Up to and including the line containing "def Group.inRegion (g", please reproduce the lines of the listing below, starting from the top.

═══ SOURCE MATERIAL ═══

-- ==== Sys2Proof/Machine/Hold.lean ====
section
/-! DEFINITION. Replay regions of graphics groups: the effects held until commit, their performance, the release buffer's room and
killing a group for replay (R387, R477 to R479, R538). -/

namespace Sys2Proof.Machine

/-- The group is inside a replay region (R477). -/
def Group.inRegion (g : Group) : Bool := match g.gfx with | some x => x.inRegion | none => false

def State.modGfx (s : State) (gi : Nat) (f : Gfx → Gfx) : State := s.modGroup gi fun g => { g with gfx := g.gfx.map f }

/-- A failed insertion: the instruction's address, lane, cause and address (R538). -/
structure HeldFail where
  pc : DWord
  lane : Nat
  cause : Cause
  va : DWord
  deriving DecidableEq, Repr

/-- The reservation of lanes is released (R384, R390). -/
def State.releaseLanes (s : State) (gi : Nat) (m : LaneMask) : State :=
  match (s.groups[gi]?).bind (·.gfx) with
  | none => s
  | some x =>
    let gone := x.keys.filter fun k => m.getLsbD k.1 && !x.released.getLsbD k.1
    let s := s.modPass x.pass fun p => { p with reserved := p.reserved.filter fun r => !(gone.any fun k => r.2 == k.2) }
    s.modGfx gi fun x => { x with released := x.released ||| m, leaving := x.leaving &&& ~~~m }

/-- Inserts one lane's fragment for a FLINS (R391, R538): the new state, whether the insertion was made, and its failure. What would wait
has been met before (`insertsWait`), and nothing is inserted for it. -/
def insertOne (s : State) (core ps : Nat) (pc : DWord) (lane : Nat) (f : ListFrag) : State × Bool × Option HeldFail :=
  match insertAt s core ps f with
  | .ok r => (r.s, r.ok, none)
  | .fail c va => (s, false, some ⟨pc, lane, c, va⟩)
  | .wait => (s, false, none)

/-- Inserts the fragments of a FLINS in lane order: the lanes whose insertion was made, and the failures. -/
def insertLanes (s : State) (core ps : Nat) (pc : DWord) : List (Nat × ListFrag) → State × List Nat × List HeldFail
  | [] => (s, [], [])
  | (t, f) :: l =>
    let (s, ok, e) := insertOne s core ps pc t f
    let (s, oks, es) := insertLanes s core ps pc l
    (s, (if ok then t :: oks else oks), e.toList ++ es)

/-- The hits of one lane of TRACE APPEND: those taken, whether one failed to allocate, and the failures (R401). -/
def insertHits (s : State) (core ps : Nat) (pc : DWord) (t : Nat) : List ListFrag → State × Nat × Bool × List HeldFail
  | [] => (s, 0, false, [])
  | f :: l =>
    match insertAt s core ps f with
    | .ok r =>
      let (s, n, e, es) := insertHits r.s core ps pc t l
      (s, (if r.taken then n + 1 else n), e || r.empty, es)
    | .fail c va => let (s, n, e, es) := insertHits s core ps pc t l; (s, n, e, ⟨pc, t, c, va⟩ :: es)
    | .wait => insertHits s core ps pc t l

/-- The result word of TRACE APPEND (R401). -/
def hitWord (n : Nat) (more failed : Bool) : Word := BitVec.ofNat 32 (n % 256 + (if more then 256 else 0) + (if failed then 512 else 0))

/-- The hits of every lane of a TRACE APPEND, each lane answered. -/
def appendHits (s : State) (core gi ps : Nat) (pc : DWord) (slot : Nat) : List (Nat × List ListFrag × Bool) → State × List HeldFail
  | [] => (s, [])
  | (t, fs, more) :: l =>
    let (s, n, e, es) := insertHits s core ps pc t fs
    let s := s.answer gi slot t (.ok [hitWord n more e])
    let (s, fs) := appendHits s core gi ps pc slot l
    (s, es ++ fs)

/-- Vertex records reach the sampler (R365). -/
def State.handVertices (s : State) (gi ps c : Nat) (recs : List (Nat × List Word)) : State :=
  s.modPass ps fun p => { p with grids := p.grids.map fun q => if q.grp == some gi then { q with verts := some (c, recs) } else q }

/-- Performs one held effect. -/
def performHeld (s : State) (gi : Nat) (h : Held) : State × List HeldFail :=
  match s.groups[gi]? with
  | none => (s, [])
  | some g =>
    let ps := match g.gfx with | some x => x.pass | none => 0
    match h with
    | .store pa bs priv va =>
      (if priv then s.privateStore true g.core gi pa bs else s.storeLane gi g ⟨0, va, pa, true⟩ bs, [])
    | .scratch off bs => (s.modCore g.core fun c => c.arraySet off bs, [])
    | .flins pc d frags =>
      let (s, oks, es) := insertLanes s g.core ps pc frags
      let m := maskOf (frags.map fun f => f.1)
      (s.modGroup gi fun g =>
        let x := { g.ctx with active := m }
        { g with ctx := { x.writePred d false (fun t => oks.contains t) with active := g.ctx.active } }, es)
    | .hits pc slot frags => appendHits s g.core gi ps pc slot frags
    | .vertices c recs => (s.handVertices gi ps c recs, [])
    | .ordlv m => (s.releaseLanes gi m, [])
    | .discard m => (s.releaseLanes gi m, [])

/-- Performs held effects in order: what failed of the first that failed (R538). -/
def performAll (s : State) (gi : Nat) : List Held → State × List HeldFail
  | [] => (s, [])
  | h :: l =>
    let (s, es) := performHeld s gi h
    let (s, fs) := performAll s gi l
    (s, if es.isEmpty then fs else es)

/-- One of the held effects, performed in turn, would wait (R306, R409). -/
def heldWaits (s : State) (gi : Nat) (g : Group) (x : Gfx) : List Held → Bool
  | [] => false
  | h :: l =>
    (match h with
      | .store pa _ priv _ => !priv && s.atEdge gi g pa
      | .flins _ _ frags => insertsWait s gi x.pass (frags.map fun f => f.2)
      | .hits _ _ frags => insertsWait s gi x.pass (frags.flatMap fun f => f.2.1)
      | _ => false) || heldWaits (performHeld s gi h).1 gi g x l

/-- The group's commit waits. -/
def State.commitWaits (s : State) (gi : Nat) : Bool :=
  match s.groups[gi]? with
  | some g => (match g.gfx with | some x => heldWaits s gi g x x.held | none => false)
  | none => false

/-- The trap of a commit (R538), from what failed of one instruction: one cause and its lanes. -/
def commitTrap (es : List HeldFail) : Option TrapInfo :=
  match es with
  | [] => none
  | e :: _ =>
    match (List.range 9).filterMap (fun r => match es.filter (fun x => deferredRank x.cause == r) with | [] => none | x => some x) with
    | (x :: xs) :: _ =>
      some { cause := x.cause, code := 0, pc := e.pc, addr := some x.va, lanes := maskOf ((x :: xs).map fun y => y.lane), write := true,
             fetch := false, deferred := true, done := 0, replies := [], iword := 0, oword := 0, reqAddr := [], reqData := [] }
    | _ => none

/-- Performs every held effect of the group (R477); a trap for what failed. -/
def commitHeld (s : State) (gi : Nat) : State × Option TrapInfo :=
  match (s.groups[gi]?).bind (·.gfx) with
  | none => (s, none)
  | some x =>
    let s := s.modGfx gi fun x => { x with held := [], heldBytes := 0 }
    let (s, es) := performAll s gi x.held
    (s, commitTrap es)

/-- Takes a replay snapshot (R477): the dirty entries written back, and the address where the region goes on. -/
def State.snapshot (s : State) (gi : Nat) (pc : DWord) : State :=
  s.modGroup gi fun g =>
    { g with gfx := g.gfx.map fun x =>
        { x with inRegion := true, snap := { (g.ctx.applyFrees.writeBack).clearLatches with pc := pc },
                 snapKeys := (x.entered, x.released), snapGvtx := x.gvtxDone } }

/-- Requests of the group on their way answer nobody (R479, R481). -/
def State.orphan (s : State) (gi : Nat) : State :=
  let row (b : WBin) : WBin := { b with rows := b.rows.map fun r => if r.grp == gi then { r with slot := nobody } else r }
  let req (r : MethodReq) : MethodReq := match r.src with
    | .lane g _ t => if g == gi then { r with src := .lane g nobody t } else r
    | .peer _ => r
  { s with
    atomics := s.atomics.map fun a => if a.grp == some gi then { a with slot := nobody } else a
    methods := s.methods.map req
    objects := s.objects.map fun o => { o with
      pending := o.pending.map req
      running := o.running.map fun r => (r.1, r.2.map req) }
    whorls := s.whorls.map fun w => { w with queue := w.queue.map row, bins := w.bins.map row, tiles := w.tiles.map row } }

/-- Kills a graphics group for replay (R479): held effects and replies discarded, each lane back to "reservation held, not
entered", the context at its region's snapshot. -/
def killForReplay (s : State) (gi : Nat) : State :=
  match s.groups[gi]? with
  | some g =>
    match g.gfx with
    | some x =>
      if x.replay || g.status == .exited || g.status == .gone then s
      else
        let s := (s.orphan gi).flushPrivate g.core gi
        s.setGroup gi { g with
          ctx := x.snap
          status := .stopped 0
          hasSlot := false
          board := Vector.replicate 32 none
          block := none
          posts := []
          deferred := []
          handler := false
          retry := none
          trapSave := none
          rebuild := none
          gfx := some { x with held := [], heldBytes := 0, entered := 0, released := x.snapKeys.2, leaving := 0,
                               gvtxDone := x.snapGvtx, replay := true } }
    | none => s
  | none => s

/-- Bytes of the release buffer (R478). -/
def releaseBuffer : Nat := 32768

/-- Graphics groups of a core that hold effects: index, age and bytes. -/
def State.holders (s : State) (core : Nat) : List (Nat × Nat × Nat) :=
  s.groups.zipIdx.filterMap fun p => match p.1.gfx with
    | some x => if p.1.core == core && x.heldBytes != 0 then some (p.2, x.age, x.heldBytes) else none
    | none => none

def youngest : List (Nat × Nat × Nat) → Option (Nat × Nat × Nat)
  | [] => none
  | x :: l => match youngest l with
    | some y => if x.2.1 ≤ y.2.1 then some y else some x
    | none => some x

/-- Kills younger groups until `need` bytes fit (R478 steps 2 and 3); `n` bounds their number. None where the instruction waits. -/
def killUntil (gi core age need : Nat) : Nat → State → Option State
  | 0, _ => none
  | n + 1, s =>
    let hs := s.holders core
    if hs.foldl (fun a h => a + h.2.2) 0 + need ≤ releaseBuffer then some s
    else
      match youngest (hs.filter fun h => h.1 != gi && age < h.2.1) with
      | some y => killUntil gi core age need n (killForReplay s y.1)
      | none => none

/-- What making room in the release buffer gives. -/
inductive Room where
  | ok (s : State)
  | wait
  | trap (s : State) (t : TrapInfo)

/-- Makes room for `bytes` of effects held by the instruction of the group (R478). Effects of one instruction that exceed the whole
buffer take all of it (log 30). -/
def makeRoom (s : State) (gi : Nat) (g : Group) (bytes : Nat) : Room :=
  match g.gfx with
  | none => .ok s
  | some x =>
    let need := min bytes releaseBuffer
    if x.heldBytes + need > releaseBuffer && s.commitWaits gi then .wait
    else
    let (s, t) := if x.heldBytes + need > releaseBuffer then
        let (s, t) := commitHeld s gi
        (s.snapshot gi g.ctx.pc, t)
      else (s, none)
    match t with
    | some t => .trap s t
    | none =>
      match killUntil gi g.core x.age need (s.groups.length + 1) s with
      | some s => .ok s
      | none => .wait

/-- Adds an effect to the group's held effects. -/
def State.addHeld (s : State) (gi bytes : Nat) (hs : List Held) : State :=
  s.modGfx gi fun x => { x with held := x.held ++ hs, heldBytes := x.heldBytes + min bytes releaseBuffer }

/-- The end of an instruction whose effects are held in a region, or performed at once outside one. `now` performs them. -/
def holdOr (s : State) (gi : Nat) (g : Group) (bytes : Nat) (hs : List Held) (now : State → Eff) : Eff :=
  if g.inRegion then
    match makeRoom s gi g bytes with
    | .wait => .wait s
    | .trap s t => .trapFrom s t
    | .ok s => .done (s.addHeld gi bytes hs)
  else now s

end Sys2Proof.Machine
end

═══

EXPECTED ANSWER:
-- ==== Sys2Proof/Machine/Hold.lean ====
section
/-! DEFINITION. Replay regions of graphics groups: the effects held until commit, their performance, the release buffer's room and
killing a group for replay (R387, R477 to R479, R538). -/

namespace Sys2Proof.Machine

/-- The group is inside a replay region (R477). -/
def Group.inRegion (g : Group) : Bool := match g.gfx with | some x => x.inRegion | none => false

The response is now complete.